_PROBLEM DETAILS:_
Tell how many lines contain the string "mirGrp" in the material underneath; the reply is that number and no more.

_SOURCE RECORDS:_

-- ==== Sys2Proof/Tests/Slice0.lean ====
section
/-! SUPPORT. Tests: commands on small states, ill-formed operands, and for each statement states and operands that meet its hypotheses. -/
namespace Sys2Proof.Tests

open Sys2Proof Sys2Proof.Machine

/-! Small states that the tests start from. -/

/-- Reset with every domain powered and usable. -/
def up : State := { State.reset with pow := { State.reset.pow with on := BitVec.allOnes 56, up := BitVec.allOnes 56 } }

/-- The same with lane 3 running. -/
def runs : State := up.wr R.LANEP_STAT_RUNNING 1 3

/-- Lane 3 runs with its signal, clock recovery and PLL good. -/
def locked : State := ((runs.wr R.LANEP_STAT_SIG_DET 1 3).wr R.LANEP_STAT_CDR_LOCK 1 3).wr R.LANEP_STAT_PLL_LOCK 1 3

/-- An equalisation record marked valid, its fields in range (R54). -/
def goodRec : List Byte := [0x80, 0, 23] ++ List.replicate 13 0

/-- `s` in mode `m`. -/
def inMode (s : State) (m : Nat) : State := s.wr R.GLOBAL_MODE_STAT_CUR m

/-- `s` with lane 3 holding record `r` for its rate. -/
def withRec (s : State) (r : List Byte) : State := (s.wr R.LANEP_EQ_STAT_LOADED 1 3).setLane 3 { s.lane 3 with recs := [r, r, r, r] }

/-- A compiler that takes requests, with `r` at the head of its queue. -/
def asks (w : Nat) : State :=
  { up.wr R.MAPC_STAT_READY 1 with mc := { up.mc with inited := true, queue := [⟨BitVec.ofNat 64 w, true, false⟩] } }

/-- The head request that `asks w` holds. -/
def head (w : Nat) : Req := ⟨BitVec.ofNat 64 w, true, false⟩

/-- The mate unit is up on a unit of a pair in mode `m`, with its Dexgor lanes enabled and lane 0 in SYNC. -/
def pair (m : Nat) : State :=
  { (((inMode up m).wr R.MATE_CTL_DX_EN 1).wr R.MATE_STAT_HB_LOST 0).wr R.NTIME_EPOCH_LABEL 2 with mate := { up.mate with rx0 := { sig := true, cdr := true, sync := true } }, clk := ⟨2, 40000⟩ }

/-- Timer `t` started in `s`, and `n` control cycles have passed since. -/
def ranFor (s : State) (t : Timer) (n : Nat) : State :=
  { s.mark t with clk := ⟨(s.now + n) / 75000, (s.now + n) % 75000⟩ }

/-- DRAM is trained: both channels. -/
def trained (s : State) : State := (s.wr R.DRAMC_STAT_TRAINED 1 0).wr R.DRAMC_STAT_TRAINED 1 1

/-- A mirror record with a right RCRC: type, RSEQ, label, row and body (R295). -/
def record (type seq label row : Nat) (body : List Byte) : List Byte := mirRecord type seq label row body

/-- A frame of the chain with a right CRC. -/
def frame (unit op addr data : Nat) (arm : Bool) : BitVec 96 := chainFrame unit op 5 false arm addr data

/-- Whether an outcome is a fault. -/
def faults (o : Host.Outcome State Fault Refusal) : Bool :=
  match o with
  | .fault _ => true
  | .next _ | .refused _ => false

/-- What a command leaves, if it completes, read by `f`. -/
def after {α : Type} (f : State → α) (c : Instr) (s : State) : Option α :=
  match exec c s with
  | .next t => some (f t)
  | .fault _ | .refused _ => none

/-! Ill-formed operands: each check of `Instr.wf` refuses one. -/

theorem test_wf_heartbeat : (Instr.heartbeatRx 0 (List.replicate 55 0) 0).wf = false := by decide
theorem test_wf_records_length :
    [Instr.mirReq 0 [1], .mirCommit 0 [2], .mirSel 0 [3], .mirGrp 0 [4], .mirEqcfg 0 [5], .mirPwcfg 0 [6], .mirPwctx 0 [7],
      .mirTiming 0 [8], .mirTime 0 [9], .mirPull 0 [10], .mirPullEnd 0 [11]].all (fun c => !c.wf) = true := by decide
theorem test_wf_records_type :
    (let r : List Byte := List.replicate 16 12
     [Instr.mirReq 0 r, .mirCommit 0 r, .mirSel 0 r, .mirGrp 0 r, .mirEqcfg 0 r, .mirPwcfg 0 r, .mirPwctx 0 r,
      .mirTiming 0 r, .mirTime 0 r, .mirPull 0 r, .mirPullEnd 0 r].all (fun c => !c.wf)) = true := by decide
theorem test_wf_pcie_empty : (Instr.pcieRequest ⟨.bar0, 0, false, [], 0, 0, false⟩).wf = false := by decide
theorem test_wf_pcie_long : (Instr.pcieRequest ⟨.bar4, 0, false, [], 513, 0, false⟩).wf = false := by decide
theorem test_wf_pcie_past_bar : (Instr.pcieRequest ⟨.bar2, barSize .bar2, false, [], 4, 0, false⟩).wf = false := by decide
theorem test_wf_mask_instance : (Instr.evtMaskWrite .power 1 0).wf = false := by decide
theorem test_wf_preset_instance : (Instr.cntPreset .eth 8 0 0).wf = false := by decide
theorem test_wf_wrap_instance : (Instr.cntWrap .dramc 2 0).wf = false := by decide
theorem test_wf_lock_instance : (Instr.pageLock .lanep 64).wf = false := by decide
theorem test_wf_word_index : (Instr.wordRecompute ⟨.slot, false, BitVec.ofNat 22 (2 ^ 21 + 524288)⟩ []).wf = false := by decide
theorem test_illformed_faults : faults (exec (.heartbeatRx 0 [] 0) up) = true := by decide +kernel

/-! Every hypothesis of the statements is met: one theorem a statement, one line a clause. -/

theorem test_witness_StepRunsFrontCommand : ({ up with pending := [.softResetEnd] } : State).pending = .softResetEnd :: [] := by decide
theorem test_witness_PortCommandLatches :
    (portIssue (.drwRead 63) = some (.drw 63, 1) ∧ up.served .lanef 63 = true ∧ up.portBusy (.drw 63) = false) ∧
    (portIssue .selMsW = some (.prot, 0x58) ∧ up.served .prot 0 = true ∧
      State.portBusy { up with ports := [(67, ⟨1, 0, []⟩)] } .prot = true ∧ State.served { up with ports := [(67, ⟨1, 0, []⟩)] } .prot 0 = true) := by
  decide +kernel
theorem test_witness_LaneControlWrites :
    let en := (withRec up goodRec).wr R.LANEP_CTL_EN 1 3
    let eye := en.wr R.LANEP_EYE_STAT_BUSY 1 3
    let grouped := (up.wr R.PROT_G_CFG_EN 1 0 31).wr R.PROT_G_CFG_P_LANE 3 0 31
    up.served .lanep 3 = true ∧
    ((withRec up goodRec).served .lanep 3 = true ∧ (withRec up goodRec).on R.LANEP_CTL_EN 3 = false ∧
      (withRec up goodRec).on R.LANEP_EQ_STAT_LOADED 3 = true ∧
      recordValid (((withRec up goodRec).lane 3).recs.getD ((withRec up goodRec).rd R.LANEP_CTL_RATE 3) []) = true) ∧
    (up.on R.LANEP_CTL_EN 3 = false ∧ up.on R.LANEP_EQ_STAT_LOADED 3 = false) ∧
    (recordValid (((withRec up (List.replicate 16 0)).lane 3).recs.getD 0 []) = false) ∧
    (en.served .lanep 3 = true ∧ en.on R.LANEP_CTL_EN 3 = true ∧ en.on R.LANEP_EYE_STAT_BUSY 3 = false) ∧
    (eye.served .lanep 3 = true ∧ eye.on R.LANEP_EYE_STAT_BUSY 3 = true) ∧
    (up.rd R.LANEP_CTL_RATE 3 ≠ 3 ∧ up.inGroup 3 = false) ∧ (en.rd R.LANEP_CTL_RATE 3 ≠ 3) ∧
    (grouped.inGroup 3 = true ∧ grouped.served .lanep 3 = true ∧ grouped.rd R.LANEP_CTL_RATE 3 ≠ 3) ∧
    ((inMode up mMAINT).mode = mMAINT ∧ (inMode up mMAINT).served .lanep 3 = true) ∧ up.mode ≠ mMAINT := by decide +kernel
theorem test_witness_EyeScanCommands :
    let busy := up.wr R.LANEP_EYE_STAT_BUSY 1 3
    (busy.served .lanep 3 = true ∧ busy.on R.LANEP_EYE_STAT_BUSY 3 = true) ∧
    ((up.wr R.LANEP_CTL_EN 1 3).served .lanep 3 = true ∧ (up.wr R.LANEP_CTL_EN 1 3).on R.LANEP_EYE_STAT_BUSY 3 = false ∧
      (up.wr R.LANEP_CTL_EN 1 3).on R.LANEP_CTL_EN 3 = true) ∧
    (5000 ≤ 2 ^ (busy.wr R.LANEP_EYE_CTL_DWELL_LOG2 13 3).rd R.LANEP_EYE_CTL_DWELL_LOG2 3 ∧
      (busy.wr R.LANEP_EYE_CTL_DWELL_LOG2 13 3).on R.LANEP_EYE_STAT_BUSY 3 = true ∧
      (busy.wr R.LANEP_EYE_CTL_DWELL_LOG2 13 3).rd R.LANEP_EYE_STAT_POINT 3 < 8191) ∧
    (1 ≤ 2 ^ (busy.wr R.LANEP_EYE_STAT_POINT 8190 3).rd R.LANEP_EYE_CTL_DWELL_LOG2 3 ∧
      (busy.wr R.LANEP_EYE_STAT_POINT 8190 3).on R.LANEP_EYE_STAT_BUSY 3 = true ∧
      (busy.wr R.LANEP_EYE_STAT_POINT 8190 3).rd R.LANEP_EYE_STAT_POINT 3 < 8191) ∧
    (1 ≤ 2 ^ (busy.wr R.LANEP_EYE_STAT_POINT 8191 3).rd R.LANEP_EYE_CTL_DWELL_LOG2 3 ∧
      (busy.wr R.LANEP_EYE_STAT_POINT 8191 3).on R.LANEP_EYE_STAT_BUSY 3 = true ∧
      8191 ≤ (busy.wr R.LANEP_EYE_STAT_POINT 8191 3).rd R.LANEP_EYE_STAT_POINT 3) := by decide +kernel
theorem test_witness_DefectIntegration :
    let runs := { runs with clk := ⟨1000000, 0⟩ }
    let raw := runs.wr R.LANEF_DEF_RAW_DEFECTS 1 3
    let decl := runs.wr R.LANEF_DEF_DEFECTS 1 3
    let drw := fun (r d : Nat) => runs.setDrw 3 7 { cfg := 0x681, raw := r, declared := d }
    (raw.running 3 = true ∧ (raw.laneRaw 3).testBit (laneDefBit .los) = true ∧ (raw.laneDef 3).testBit (laneDefBit .los) = false ∧
      (laneUnsuppressed (setBit (raw.laneDef 3) (laneDefBit .los))).testBit (laneDefBit .los) = true ∧
      raw.rd R.LANEF_INTEG_SET 3 (laneDefBit .los) ≤ raw.laneRun 3 (laneDefBit .los)) ∧
    ((decl.laneDef 3).testBit (laneDefBit .los) = true ∧ (decl.laneRaw 3).testBit (laneDefBit .los) = false ∧
      decl.rd R.LANEF_INTEG_CLEAR 3 (laneDefBit .los) ≤ decl.laneRun 3 (laneDefBit .los)) ∧
    ((drw 1 0).running 3 = true ∧ ((drw 1 0).drw 3 7).monEn = true ∧ ((drw 1 0).drw 3 7).raw.testBit (drwDefBit .lop) = true ∧
      ((drw 1 0).drw 3 7).declared.testBit (drwDefBit .lop) = false ∧
      (drwUnsuppressed (setBit ((drw 1 0).drw 3 7).declared (drwDefBit .lop)) ((drw 1 0).actionB 3)).testBit (drwDefBit .lop) = true ∧
      (drw 1 0).rd R.LANEF_DINTEG_SET 3 (drwDefBit .lop) ≤
        (drw 1 0).drwRun 3 7 (drwDefBit .lop)) ∧
    (((drw 0 1).drw 3 7).declared.testBit (drwDefBit .lop) = true ∧ ((drw 0 1).drw 3 7).raw.testBit (drwDefBit .lop) = false ∧
      (drw 0 1).rd R.LANEF_DINTEG_CLEAR 3 (drwDefBit .lop) ≤
        (drw 0 1).drwRun 3 7 (drwDefBit .lop)) ∧
    0 ≠ decl.laneRun 3 (laneDefBit .los) ∧ 0 ≠ (drw 0 1).drwRun 3 7 (drwDefBit .lop) := by decide +kernel
theorem test_witness_SignalLossStartsSearch :
    runs.domUp 20 = true ∧ runs.running 3 = true ∧ runs.nearLoop 3 = false ∧
    (runs.wr R.LANEP_STAT_LOOP_ACTIVE 1 3).nearLoop 3 = true ∧ runs.domUp 3 = true := by decide +kernel
theorem test_witness_LaneClockChanges :
    locked.domUp 20 = true ∧ locked.domUp 3 = true ∧ locked.on R.LANEP_STAT_CDR_LOCK 3 = true ∧ up.on R.LANEP_STAT_CDR_LOCK 3 = false ∧
    (-100000 : Int) ≤ 100000 ∧ (100000 : Int) < 100001 ∧
    (let s := { up with dx := { pll := true, refRange := true, refOff := 95000 } }
     s.dx.pll = true ∧ (-95000 : Int) ≤ s.dx.refOff ∧ s.dx.refOff ≤ 95000) := by decide +kernel
theorem test_witness_ErrorEstimateAndIntegrators :
    runs.running 3 = true ∧ up.served .lanef 3 = true ∧ LaneDefect.stv ≠ .oof := by decide +kernel
theorem test_witness_FrameAlignmentCandidates :
    let cands := fun n => locked.setLane 3 { cands := (List.range n).map (fun i => (i, 2)) }
    (cands 3).searching 3 = true ∧ ((cands 3).lane 3).cands.length < 4 ∧ (cands 4).searching 3 = true ∧ 4 ≤ ((cands 4).lane 3).cands.length ∧
    (let q := nomBits 0
     mget? ((cands 1).lane 3).cands 0 = some 2 ∧ (cands 1).searching 3 = true ∧ confirms ((cands 1).rate 3) 0 q 0 64 = true ∧
     2 + 1 < ((cands 1).wr R.LANEF_CTL_CONF_N 4 3).rd R.LANEF_CTL_CONF_N 3 ∧
     ((cands 1).wr R.LANEF_CTL_CONF_N 3 3).rd R.LANEF_CTL_CONF_N 3 ≤ 2 + 1) ∧
    (let dx := fun n k => { up.wr R.MATE_CTL_DX_EN 1 with dx := { up.dx with pll := true }, mate := { up.mate with rx1 := { sig := true, cdr := true, cands := (List.range n).map (fun i => (i, k)) } } }
     (dx 3 0).dxSearching 1 = true ∧ ((dx 3 0).dxRx 1).cands.length < 4 ∧ (dx 4 0).dxSearching 1 = true ∧
     4 ≤ ((dx 4 0).dxRx 1).cands.length ∧ confirms 2 0 (nomBits 2) 0 64 = true ∧
     (mget? ((dx 1 1).dxRx 1).cands 0 = some 1 ∧ 1 + 1 < 3) ∧ (mget? ((dx 1 2).dxRx 1).cands 0 = some 2 ∧ 3 ≤ 2 + 1)) ∧
    (let s := ranFor (runs.wr R.LANEF_STATE_SYNC 1 3) (.frame 3) 150000
     s.running 3 = true ∧ s.inSync 3 = true ∧ s.ran (.frame 3) 150000 = true) := by decide +kernel
theorem test_witness_FrameTickSendsTheFrame :
    State.reset.laneDrive 3 = .undriven ∧ up.laneDrive 3 = .common ∧ Drive.common ≠ .frames ∧
    (runs.laneDrive 3 = .frames ∧ (runs.lane 3).ohead = none) ∧
    (let s := runs.setLane 3 { runs.lane 3 with ohead := some (List.replicate 56 0) }
     s.laneDrive 3 = .frames ∧ (s.lane 3).ohead = some (List.replicate 56 0)) := by decide +kernel
/-- `n` bits that alternate from `b` on: no run of 40, so nothing is stuffed (R46). -/
def alternating (b : Bool) (n : Nat) : List Bool :=
  match n with
  | 0 => []
  | n + 1 => b :: alternating (!b) n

_WRITTEN ANSWER:_
2